Ukrainian soldiers sent to defend Bakhmut ‘fear they are being sent to their deaths’

AP

Ukrainian soldiers fighting in Bakhmut fear “they are being sent to their deaths” amid a relentless push by Russian forces to capture a city.

Putin’s forces are said to outnumber Ukrainians by two or three times on the Bakhmut front, where an estimated 20,000 to 30,000 troops are currently fighting.

The relentless Russian bombardment has ravaged the city with soldiers fighting house-to-house battles in the ruins.

A Ukrainian soldier carries a portable anti-aircraft missile system in Bakhmut (AP)

“When they drive us to Bakhmut, I already know I’m being sent to death,” a Ukrainian soldier named Volodymyr told the Kyiv Independent.

The 54 year-old, an infantryman from the 93rd Mechanized Brigade, said he struggled to eat after fighting for months.

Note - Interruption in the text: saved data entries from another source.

theorem State.sameBy_foldl {β : Type} {h : State → β → State} (each : ∀ (s : State) a, State.SameBy p s (h s a)) (l : List β) (s : State) :
    State.SameBy p s (l.foldl h s) := by
  induction l generalizing s with
  | nil => exact .of_cmds rfl
  | cons a l ih => exact (each s a).trans (ih (h s a))

theorem State.sameFates_letGo (s : State) (c : CmdId) (r : RUnit) : s.SameFates (s.letGo c r) := by
  unfold State.letGo
  split
  · refine State.SameBy.trans (t := State.updUnit _ c r.unit _) ?_ (.of_cmds (cmds_of_without (State.release_without _ (List.Subset.refl _)) (by simp)))
    exact State.SameBy.updCmd _ c (fun _ => rfl) fun _ => rfl
  · exact .of_cmds rfl

theorem State.sameFates_endReads (s : State) (x : Cmd) : s.SameFates (s.endReads x) := by
  refine State.sameBy_foldl (fun t r => ?_) _ _
  have quit : t.SameFates (t.quit x.id r) := .of_cmds (cmds_of_without (t.quit_without _ _ (List.Subset.refl _)) (by simp))
  exact (quit.trans (State.sameFates_letGo (t.quit x.id r) x.id r)).trans
    (.of_cmds (cmds_of_without (State.leaveSoft_without _ _ _ (List.Subset.refl _)) (by simp)))

/-- A command that fails ends with its status, and no other command ends. -/
theorem State.cmd?_failCmd {c : CmdId} {x : Cmd} (found : s.cmd? c = some x) (status : Nat) : ∃ u : State, s.SameFates u ∧
    s.failCmd c status = u.finish c status := by
  unfold State.failCmd
  rw [found]
  refine ⟨_, ?_, rfl⟩
  refine State.SameBy.trans (t := ((s.endReads x).dropAdms (·.cmd == c)).discardFilling fun w => w.cmd == some c) ?_
    (.updCmd _ c (fun _ => rfl) fun _ => rfl)
  refine (s.sameFates_endReads x).trans (.of_cmds ?_)
  exact (cmds_of_without (State.discardFilling_without _ _ (List.Subset.refl _)) (by simp)).trans
    (cmds_of_without (State.dropAdms_without _ _ (List.Subset.refl _)) (by simp))

end

/-- In a state whose commands have the fates of another's, an open command ends with the status given. -/
theorem State.SameBy.statusOf {s t : State} (h : s.SameFates t) (c : CmdId) : t.statusOf c = s.statusOf c := by
  have same := congrArg (Option.bind · Prod.fst) (h c)
  rwa [Option.bind_map, Option.bind_map] at same

theorem State.SameBy.statusOf_finish {s t : State} (h : s.SameFates t) {c : CmdId} {x : Cmd} (found : s.cmd? c = some x)
    (open_ : x.status = none) (status : Nat) (dw0 : Word) (dnr : Bool) : (t.finish c status dw0 dnr).statusOf c = some status := by
  have same := h c
  rw [found, Option.map_some] at same
  obtain ⟨y, there, fate⟩ := Option.map_eq_some_iff.mp same
  simp only [Cmd.fate, Prod.mk.injEq, open_] at fate
  exact State.statusOf_finish there fate.1 ..

/-! ## Data of a command that goes to the host -/

section
variable {s : State} {q : Sqe}

theorem State.dmaOk_of_takes {a : Bool} (h : s.takes q a = true) : s.dmaOk q.id.fn = true := by
  obtain ⟨-, on, -⟩ := State.takes_iff.mp h
  simp only [State.fetchOn, Bool.and_eq_true] at on
  tauto

@[simp] theorem State.dmaOk_fetched (s : State) (q : Sqe) (a : Bool) (f : Nat) : (s.fetched q a).dmaOk f = s.dmaOk f := by
  simp +decide [State.dmaOk]

theorem State.out_subset_toHosts (l : List Out) (s : State) : s.out ⊆ (l.foldl State.toHost s).out := by
  induction l generalizing s with
  | nil => exact List.Subset.refl _
  | cons o l ih => exact List.Subset.trans (s.out_subset_toHost o) (ih _)

theorem State.mem_toHosts {l : List Out} {o : Out} (mem : o ∈ l) (s : State) : o ∈ (l.foldl State.toHost s).out := by
  induction l generalizing s with
  | nil => cases mem
  | cons p l ih =>
    rcases List.mem_cons.mp mem with rfl | mem
    · exact State.out_subset_toHosts l _ (List.mem_cons_self ..)
    · exact ih mem _

@[simp] theorem State.delivers_finish (c d : CmdId) (status : Nat) (dw0 : Word) (dnr : Bool) (o : Out) :
    (s.finish c status dw0 dnr).delivers d o = s.delivers d o := rfl

@[simp] theorem State.delivers_updFn (f : Nat) (g : Fn → Fn) (d : CmdId) (o : Out) : (s.updFn f g).delivers d o = s.delivers d o := rfl

/-- Data that a command delivers goes to the host at once in Park, and through its capacity in Run. -/
theorem State.delivers_adminData (dma : s.dmaOk q.id.fn = true) {len : Nat} (ne : len ≠ 0) {outs : List Out} {o : Out} (mem : o ∈ outs) :
    (s.adminData q true len outs).delivers q.id o = true := by
  have park : (s.adminData q true len outs).prxState = s.prxState := by simp +decide [State.prxState]
  unfold State.delivers
  rw [park]
  unfold State.adminData
  rw [if_neg ne, if_pos rfl]
  unfold State.internal
  split
  next at_ =>
    rw [if_pos ⟨at_, dma⟩, List.contains_iff_mem]
    exact State.mem_toHosts (List.mem_append_right _ mem) s
  next at_ =>
    rw [if_neg fun e => at_ e.1, List.any_append]
    simp [mem]

end

/-! ## The commands -/

section
variable {s : State} {q : Sqe} (takes : s.takes q true = true)
include takes

/-- Data of a command whose entry has just been taken is delivered. -/
theorem State.delivers_fetched {len : Nat} (ne : len ≠ 0) {outs : List Out} {o : Out} (mem : o ∈ outs) :
    ((s.fetched q true).adminData q true len outs).delivers q.id o = true :=
  State.delivers_adminData (by rw [State.dmaOk_fetched]; exact State.dmaOk_of_takes takes) ne mem
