-- ==== Sys2Proof/Machine/Operands.lean ====
section
/-! DEFINITION. Operand forms: buffer bytes, the address byte (30_encoding R96), counts (R98), the
big-endian words and groups of the received data (20_memory R67, 42_checksum R181), and the place of a
register in the window (10_state R20). -/

namespace Sys2Proof.Machine

/-- Byte `i` of a buffer, zero-based (00_scope R12). No byte 8 or above exists, and no reachable state
asks for one. Log 11. -/
def bufGet (b : Buffer) (i : Nat) : Byte := if h : i < 8 then b[i] else 0x00#8

/-- `b[i] <- v` (00_scope R12). Log 11. -/
def bufSet (b : Buffer) (i : Nat) (v : Byte) : Buffer := b.setIfInBounds i v

/-- A buffer of eight bytes 0x00 (10_state R47, R48). -/
def bufZero : Buffer := Vector.replicate 8 0x00#8

/-- `(zext_8(ADDR[6:0]) << 1) | dir` (30_encoding R96). -/
def addrByte (a : Addr7) (dir : Bool) : Byte :=
  (a.setWidth 8 <<< 1) ||| (BitVec.ofBool dir).setWidth 8

/-- The direction bit of a leg: 0 for a write leg, 1 for a read leg (30_encoding R96). -/
def Leg.dir : Leg → Bool
  | .w => false
  | .r => true

/-- A count passes decode when it is at most `BUF_DEPTH` (10_state R29, R30; 40_bus R121). -/
def countOk (c : Byte) : Bool := decide (c.toNat ≤ Config.bufDepth)

/-- `a : b`, the word with high byte `a` (00_scope R11, 20_memory R67). -/
def wordOf (hi lo : Byte) : Word := hi ++ lo

/-- `w[15:8]`. -/
def hiByte (w : Word) : Byte := w.extractLsb' 8 8

/-- `w[7:0]`. -/
def loByte (w : Word) : Byte := w.extractLsb' 0 8

/-- `word_g = RXBUF[3g] : RXBUF[3g+1]` (42_checksum R181). -/
def groupWord (b : Buffer) (g : Nat) : Word := wordOf (bufGet b (3 * g)) (bufGet b (3 * g + 1))

/-- `check_g = RXBUF[3g+2]` (42_checksum R181). -/
def groupCheck (b : Buffer) (g : Nat) : Byte := bufGet b (3 * g + 2)

/-- The register at an offset (10_state R20). -/
def Reg.ofOffset (off : Offset) : Reg :=
  match off.toNat with
  | 0x00 => .cmd
  | 0x01 => .status
  | 0x02 => .outcome
  | 0x03 => .addr
  | 0x04 => .txlen
  | 0x05 => .rxcnt
  | 0x06 => .rxlen
  | 0x07 => .chkerr
  | 0x18 => .ckhi
  | 0x19 => .cklo
  | 0x1A => .ckrcv
  | 0x1B => .ckcalc
  | 0x1C => .ckmatch
  | 0x1D => .reserved 0
  | 0x1E => .reserved 1
  | 0x1F => .reserved 2
  | k => if k < 0x10 then .txbuf (Fin.ofNat 8 k) else .rxbuf (Fin.ofNat 8 k)

/-- `off(REG)`: the offset of a register (10_state R20, 30_encoding R102). -/
def Reg.offset : Reg → Offset
  | .cmd => 0x00#5
  | .status => 0x01#5
  | .outcome => 0x02#5
  | .addr => 0x03#5
  | .txlen => 0x04#5
  | .rxcnt => 0x05#5
  | .rxlen => 0x06#5
  | .chkerr => 0x07#5
  | .txbuf i => BitVec.ofNat 5 (0x08 + i.val)
  | .rxbuf i => BitVec.ofNat 5 (0x10 + i.val)
  | .ckhi => 0x18#5
  | .cklo => 0x19#5
  | .ckrcv => 0x1A#5
  | .ckcalc => 0x1B#5
  | .ckmatch => 0x1C#5
  | .reserved i => BitVec.ofNat 5 (0x1D + i.val)

/-- The offset of a host address, where it lies in the window (20_memory R60). Log 5. -/
def routeOffset (addr : Nat) : Option Offset :=
  if Config.regBase ≤ addr ∧ addr < Config.regBase + Config.regSpan then
    some (BitVec.ofNat 5 (addr - Config.regBase))
  else none

end Sys2Proof.Machine
end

“(The Russians) keep firing at us, but we don’t have artillery,” he said. “So we have nothing to attack them back with. I don’t know if I will return or not. We are just getting killed.”

Both Russia and Ukraine have claimed successes during the seven months of fighting in the city.

It has become the longest-running battle since Russia launched its full-scale invasion of Ukraine more than a year ago.

A building damaged by a Russian military strike in the frontline city (REUTERS)

Ukrainian soldiers said they see fighting in Bakhmut as a desperate survival challenge against Russia’s “infinite” stocks of artillery munitions and manpower.

Volodymyr is haunted by a 29-year-old soldier he found dead after he was hit by shrapnel.

Ukrainian soldiers walk along a street in the area of the heaviest battles with the Russians (Copyright 2023 The Associated Press. All rights reserved)

“I knew he was dead, but I just kept wrapping his head (with bandages),” he told the Kyiv Independent.

Russian troops first attempted to recapture Bakhmut in early August but were pushed back.

The city has been badly damaged during the fighting (REUTERS)

The fighting abated in the following months as the Russian military faced Ukrainian counteroffensives in the east and the south, but it resumed at full pace late last year. In January, the Russians captured the salt-mining town of Soledar just a few kilometers (miles) north of Bakhmut and advanced to the city’s suburbs.

Ukrainian President Volodymyr Zelensky has vowed to defend the city against Russian troops.

But Sergeant Mykola has warned that if Russia keeps up its current pace of attacks, “it could be a few weeks, and that’s it,” until Ukrainian troops are pushed out.

“The situation is now very difficult because they have already felt the taste (of victory in Bakhmut),” Mykola said. “And now they know that there is only a little bit left.”